Are you ready to manage algorithmic risks?

A good starting point for implementing an algorithmic risk management framework is to ask important questions about your agency’s preparedness to manage algorithmic risks. For example:

  • Where are algorithms deployed in your government organization or body, and how are they used?
  • What is the potential impact should those algorithms function improperly?
  • How well does senior management within your organization understand the need to manage algorithmic risks?
  • What is the governance structure for overseeing the risks emanating from algorithms?

Adopting effective algorithmic risk management practices is not a journey that government agencies need to take alone. The growing awareness of algorithmic risks among researchers, consumer advocacy groups, lawmakers, regulators, and other stakeholders should contribute to a growing body of knowledge about algorithmic risks and, over time, risk management standards. In the meantime, it’s important for CDOs to evaluate their use of algorithms in high-risk and high-impact situations and implement leading practices to manage those risks intelligently so that their organizations can harness algorithms to enhance public value.

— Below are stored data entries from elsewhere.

/-- A failed boot check of a module in ROM halts it with the reason and the stage and CAUSE in DETAIL. -/
theorem State.bootHalt_eq (h : s.ms.st = .rom) (reason stage cause : Nat) : ∃ x, s.bootHalt reason stage cause =
    { s with host := x, ms := { s.ms with st := .halted, halt := reason, stage := 0xF0, detail := stage * 2 ^ 16 + cause, claimed := none } } := by
  unfold State.bootHalt State.enter
  rw [if_neg (by simp [h, MState.enters])]
  obtain ⟨x, e⟩ := State.post_eq { s with ms := { s.ms with st := .halted, halt := reason, stage := 0xF0, detail := stage * 2 ^ 16 + cause, claimed := none } } evState
    (leBytes 1 s.ms.st.code ++ leBytes 1 MState.halted.code)
  exact ⟨x, e⟩

theorem State.bootHalt_romEnds (h : s.ms.st = .rom) (reason stage cause : Nat) : s.romEnds (s.bootHalt reason stage cause) := by
  obtain ⟨x, e⟩ := State.bootHalt_eq h reason stage cause
  rw [e]
  exact ⟨⟨rfl, rfl, rfl, rfl, rfl, rfl, rfl, rfl⟩, .inr (.inr rfl)⟩

/-- The check of the owner claims at most an owner slot. -/
theorem State.checkOwner_keeps (h : s.checkOwner = some t) : s.romKeeps t ∧ t.ms.st = s.ms.st := by
  have claimed : ∀ i x, some (s.claim i x) = some t → s.romKeeps t ∧ t.ms.st = s.ms.st := fun i x e => by
    cases e
    exact ⟨⟨rfl, rfl, rfl, rfl, rfl, rfl, rfl, rfl⟩, rfl⟩
  have same : some s = some t → s.romKeeps t ∧ t.ms.st = s.ms.st := fun e => by
    cases e
    exact ⟨⟨rfl, rfl, rfl, rfl, rfl, rfl, rfl, rfl⟩, rfl⟩
  unfold State.checkOwner at h
  dsimp only at h
  repeat' split at h
  · cases h
  · exact claimed _ _ h
  · cases h
  · exact same h
  · cases h
  · cases h
  · cases h
  · exact same h
  · exact claimed _ _ h
  · cases h

/-- A module that leaves ROM for RECOVERY takes up what was deferred. -/
theorem State.recovers (h : s.ms.st = .rom) : s.romEnds (s.enter .recovery).applyDeferred := by
  have hst := s.enter_st_eq .recovery (by rw [h]; rfl)
  obtain ⟨x, a, e⟩ := s.enter_eq .recovery
  obtain ⟨⟨y, a', b, c, d, e', ha⟩, -⟩ := (s.enter .recovery).applyDeferred_takesUpTo
  rw [e', hst] at *
  rw [e]
  exact ⟨⟨rfl, rfl, rfl, rfl, rfl, rfl, rfl, rfl⟩, ha.elim (fun h => .inr (.inl h)) fun h => .inr (.inr h)⟩

end

/-- A module whose ROM has read the serial memory. -/
def State.romRead (s : State) : State := { s with sermem := s.nor, ms := { s.ms with stage := 0x02, detail := 0 } }

/-- A module behind a header that passes: its identity key is derived (16 R404). -/
def State.romKeyed (s : State) : State := { s with sermem := s.nor, ms := { s.ms with stage := 0x02, detail := 0, keyed := true } }

/-- A header that fails halts the module. -/
theorem State.bootRom_unread {s : State} (h : s.headerOk = false) : s.bootRom = s.romRead.bootHalt 0x5 0x02 0x0001 := if_pos h

/-- Behind a header that passes the identity key is derived, and the ROM comes to its end. -/
theorem State.bootRom_read {s : State} (h : s.headerOk = true) (hst : s.ms.st = .rom) :
    s.romKeyed.romEnds s.bootRom := by
  have hh : ¬ State.headerOk { s with sermem := s.nor, ms := { s.ms with stage := 0x02, detail := 0 } } = false := by
    rw [show State.headerOk { s with sermem := s.nor, ms := { s.ms with stage := 0x02, detail := 0 } } = s.headerOk from rfl, h]
    decide
  unfold State.bootRom State.romKeyed
  dsimp only
  rw [if_neg hh]
  generalize hk : ({ s with sermem := s.nor, ms := { s.ms with stage := 0x02, detail := 0, keyed := true } } : State) = k
  have hks : k.ms.st = .rom := by
    rw [← hk]
    exact hst
  have halts := fun reason stage cause => k.bootHalt_romEnds hks reason stage cause
  refine .ite (halts _ _ _) ?_
  split
  · exact halts _ _ _
  · next t ht =>
    obtain ⟨kept, hts⟩ := State.checkOwner_keeps ht
    have hts := hts.trans hks
    have halts := fun reason stage cause => State.romEnds.behind kept (t.bootHalt_romEnds hts reason stage cause)
    refine .ite (halts _ _ _) (.ite (halts _ _ _) (.ite (halts _ _ _) (.ite (halts _ _ _) ?_)))
    split
    · exact halts _ _ _
    · refine .ite (halts _ _ _) (.ite (halts _ _ _) ?_)
      split
      · refine State.romEnds.behind (kept.trans ?_) (State.recovers ?_)
        · exact ⟨rfl, rfl, rfl, rfl, rfl, rfl, rfl, rfl⟩
        · exact hts
      · exact State.romEnds.behind kept ⟨⟨rfl, rfl, rfl, rfl, rfl, rfl, rfl, rfl⟩, .inl hts⟩

/-- What the boot ROM leaves, started in ROM: what it reads is the serial memory, and the header decides on the identity key. -/
theorem State.bootRom_spec {s : State} (hst : s.ms.st = .rom) :
    s.bootRom.pwr = s.pwr ∧ s.bootRom.regs = s.regs ∧ s.bootRom.mem = s.mem ∧ s.bootRom.sermem = s.nor ∧ s.bootRom.fuse.vendorKey = s.fuse.vendorKey ∧
    s.bootRom.ms.position = s.ms.position ∧ s.bootRom.ms.fwRestart = s.ms.fwRestart ∧
    (s.bootRom.ms.st = .rom ∨ s.bootRom.ms.st = .recovery ∨ s.bootRom.ms.st = .halted) ∧
    (s.headerOk = false → s.bootRom.ms.st = .halted ∧ s.bootRom.ms.halt = 0x5 ∧ s.bootRom.ms.detail = 0x020001) ∧
    (s.headerOk = true → s.bootRom.ms.keyed = true) := by
  cases h : s.headerOk with
  | false =>
    obtain ⟨x, e⟩ := State.bootHalt_eq (s := s.romRead) hst 0x5 0x02 0x0001
    rw [State.bootRom_unread h, e]
    exact ⟨rfl, rfl, rfl, rfl, rfl, rfl, rfl, .inr (.inr rfl), fun _ => ⟨rfl, rfl, rfl⟩, nofun⟩
  | true =>
    obtain ⟨⟨h1, h2, h3, h4, h5, h6, h7, h8⟩, he⟩ := State.bootRom_read h hst
    exact ⟨h1, h2, h3, h4, h5, h6, h8, he, nofun, fun _ => h7⟩

theorem State.bootFrom_booted (s : State) (straps : BitVec 14) : s.booted straps (s.bootFrom straps) ∧
    (s.bootFrom straps).pwr = { s.pwr with straps := straps, waitPll := false } := by
  obtain ⟨h1, -, -, h4, h5, h6, -, h8, h9, h10⟩ := State.bootRom_spec (s := { s with
    pwr := { s.pwr with straps := straps, waitPll := false }
    ms := { s.ms with st := .rom, position := straps.toNat, stage := 0x01, detail := 0 } }) rfl
  exact ⟨⟨congrArg Pwr.straps h1, h6, h4, h5, h8, h9, h10⟩, h1⟩

/-- RECOVERY_RESTART boots again, with BAR0's registers and device memory kept. -/
theorem recoveryRestart_spec {s : State} (ho : s.on = true) (hst : s.ms.st = .recovery) (hf : s.ms.fwRestart = true) :
    (recoveryRestart s).sermem = s.nor ∧ (recoveryRestart s).ms.fwRestart = false ∧ (recoveryRestart s).regs = s.regs ∧ (recoveryRestart s).mem = s.mem := by
  have hrom := s.enter_st_eq .rom (by rw [hst]; rfl)
  unfold recoveryRestart
  rw [if_pos ⟨ho, hst, hf⟩]
  obtain ⟨-, h2, h3, h4, -, -, h7, -⟩ := State.bootRom_spec
    (s := { s.enter .rom with ms := { (s.enter .rom).ms with fwRestart := false, retake := true, stage := 0x01, detail := 0 } }) hrom
  exact ⟨h4.trans (s.enter_nor .rom), h7, h2.trans (s.enter_regs .rom), h3.trans (s.enter_mem .rom)⟩

/-! ### The stages of the firmware (16 R392) -/

theorem NMap.get_map {α : Type} (d : α) (f : Nat → α → α) (m : NMap α) (a : Nat) (h : f a d = d) :
    NMap.get d (m.map fun e => (e.1, f e.1 e.2)) a = f a (NMap.get d m a) := by
  induction m with
  | nil => exact h.symm
  | cons e m ih =>
    obtain ⟨k, v⟩ := e
    simp only [List.map_cons, NMap.get]
    split
    · next hk => rw [hk]
    · exact ih

/-- The ports that the map describes train from the entry of LINKS on. -/
theorem State.startPorts_port (s : State) (p : Nat) (hd : s.describes p = true) (ha : (s.port p).st ≠ .absent) : (s.startPorts.port p).st = .training := by
  have hp : s.startPorts.port p = if s.describes p = true ∧ (s.port p).st ≠ .absent then { s.port p with st := .training } else s.port p :=
    NMap.get_map _ (fun k (x : Port) => if s.describes k = true ∧ x.st ≠ .absent then { x with st := .training } else x) _ _
      (if_neg (by simp [Port.reset]))
  rw [hp, if_pos ⟨hd, ha⟩]

/-- The registers and gauges of flash take the values that its translation layer has kept. -/
theorem State.loadBlocks_spec (s : State) : s.storesSame s.loadBlocks ∧ s.loadBlocks.ms = s.ms ∧ ∀ b, s.tier.blocks = some b →
    s.loadBlocks.ind.flashGood = b.good ∧ s.loadBlocks.ind.flashSpare = b.spare ∧ s.loadBlocks.ind.flashPeAvg = b.peAvg ∧
    s.loadBlocks.ind.flashPeMax = b.peMax ∧ s.loadBlocks.counter cFlashSpare = b.spare.setWidth 64 ∧ s.loadBlocks.counter cFlashPe = b.peAvg.setWidth 64 := by
  unfold State.loadBlocks
  cases hb : s.tier.blocks with
  | none => exact ⟨⟨rfl, rfl, rfl, rfl, rfl⟩, rfl, nofun⟩
  | some b =>
    refine ⟨⟨rfl, rfl, rfl, rfl, rfl⟩, rfl, fun c hc => ?_⟩
    cases hc
    exact ⟨rfl, rfl, rfl, rfl, (NMap.get_set_ne _ _ _ _ _ (by decide)).trans (NMap.get_set_self _ _ _ _), NMap.get_set_self _ _ _ _⟩

section
variable {s : State}
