-- ==== Sys2Proof/Word.lean ====
section
/-! DEFINITION. The words of the Jeckor 640 and the fixed tables its registers stand in. -/

namespace Sys2Proof

/-- One byte of a window word or of a unit link frame. -/
abbrev Byte := BitVec 8

/-- A window word: 64 bits, numbered 63 down to 0 (chapter 10). -/
abbrev Word := BitVec 64

/-- An up-side address: the number of an 8-byte word of the 32-bit byte space (section 1.1). -/
abbrev WordAddr := BitVec 29

/-- A byte address of the 32-bit space. -/
abbrev ByteAddr := BitVec 32

/-- A fixed number of like things, such as the 24 unit links. -/
structure Bank (n : Nat) (α : Type) where
  cells : Vector α n
deriving DecidableEq, Repr

namespace Bank

variable {n : Nat} {α : Type}

/-- The thing at place `i`. -/
def get (b : Bank n α) (i : Fin n) : α := b.cells[i.val]

/-- The bank with `a` at place `i` and every other place as it was. -/
def put (b : Bank n α) (i : Fin n) (a : α) : Bank n α := ⟨b.cells.set i a⟩

/-- The bank that holds `f i` at each place `i`. -/
def tabulate (f : Fin n → α) : Bank n α := ⟨Vector.ofFn f⟩

/-- The bank that holds `a` at every place. -/
def fill (a : α) : Bank n α := tabulate fun _ => a

end Bank

end Sys2Proof
end

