-- ==== Sys2Proof/Machine/UnitCommands.lean ====
section
/-! DEFINITION. The meanings of the Unit Supervisor's commands (chapter 7). -/

namespace Sys2Proof.Machine

open Sys2Proof

/-! A command whose event cannot happen in the state changes nothing (log 1). -/

/-- A part of a u4 write: the unit window is interpreted and takes writes in SERVING and HOLD. -/
def unitWritten (effect : State → State) (s : State) : State :=
  if s.site.mode.inService then close (settling effect s) else s

/-- UNIT_ACKNOWLEDGE (R123, R147): a u4 write names the unit kinds to acknowledge. -/
def execUnitAcknowledge (u : UnitId) (kinds : BitVec 7) (s : State) :
    Host.Outcome State Fault Refusal :=
  .next (unitWritten (acknowledgeUnit u kinds) s)

/-- ADMIN_OUT (R124): a u4 write with an OUT request. -/
def execAdminOut (u : UnitId) (s : State) : Host.Outcome State Fault Refusal :=
  .next (unitWritten (requestOut u) s)

/-- ADMIN_IN (R124): a u4 write with an IN request. -/
def execAdminIn (u : UnitId) (s : State) : Host.Outcome State Fault Refusal :=
  .next (unitWritten (requestIn u) s)

/-- REVIVE (R124): a u4 write with the revive flag. -/
def execRevive (u : UnitId) (s : State) : Host.Outcome State Fault Refusal :=
  .next (unitWritten (requestRevive u) s)

/-- GUARD_EXPIRY (R111): the guard timer of a RESETTING unit expires. -/
def execGuardExpiry (u : UnitId) (s : State) : Host.Outcome State Fault Refusal :=
  .next
    (if (s.unit u).guard = true ∧ (s.unit u).state = .resetting then guardExpired u s else s)

/-- RECOVERY_EXPIRY (R122): the recovery timer of a DOWN unit expires. -/
def execRecoveryExpiry (u : UnitId) (s : State) : Host.Outcome State Fault Refusal :=
  .next
    (if (s.unit u).recovery.isSome = true ∧ (s.unit u).state = .down then recoveryAttempt u s else s)

/-- POLL_EXPIRY (R118): the site poll timer expires. -/
def execPollExpiry (s : State) : Host.Outcome State Fault Refusal :=
  .next (if s.pollTimer.isSome then close (pollExpired s) else s)

end Sys2Proof.Machine
end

The rapid proliferation of powerful algorithms in many facets of government operations is in full swing and will likely continue unabated for years to come. The use of intelligent algorithms offers a wide range of potential benefits to governments, including improved decision-making, strategic planning, operational efficiency, and even risk management. But in order to realize these benefits, organizations will likely need to recognize and manage the inherent risks associated with the design, implementation, and use of algorithms—risks that could increase unless governments invest thoughtfully in algorithmic risk management capabilities.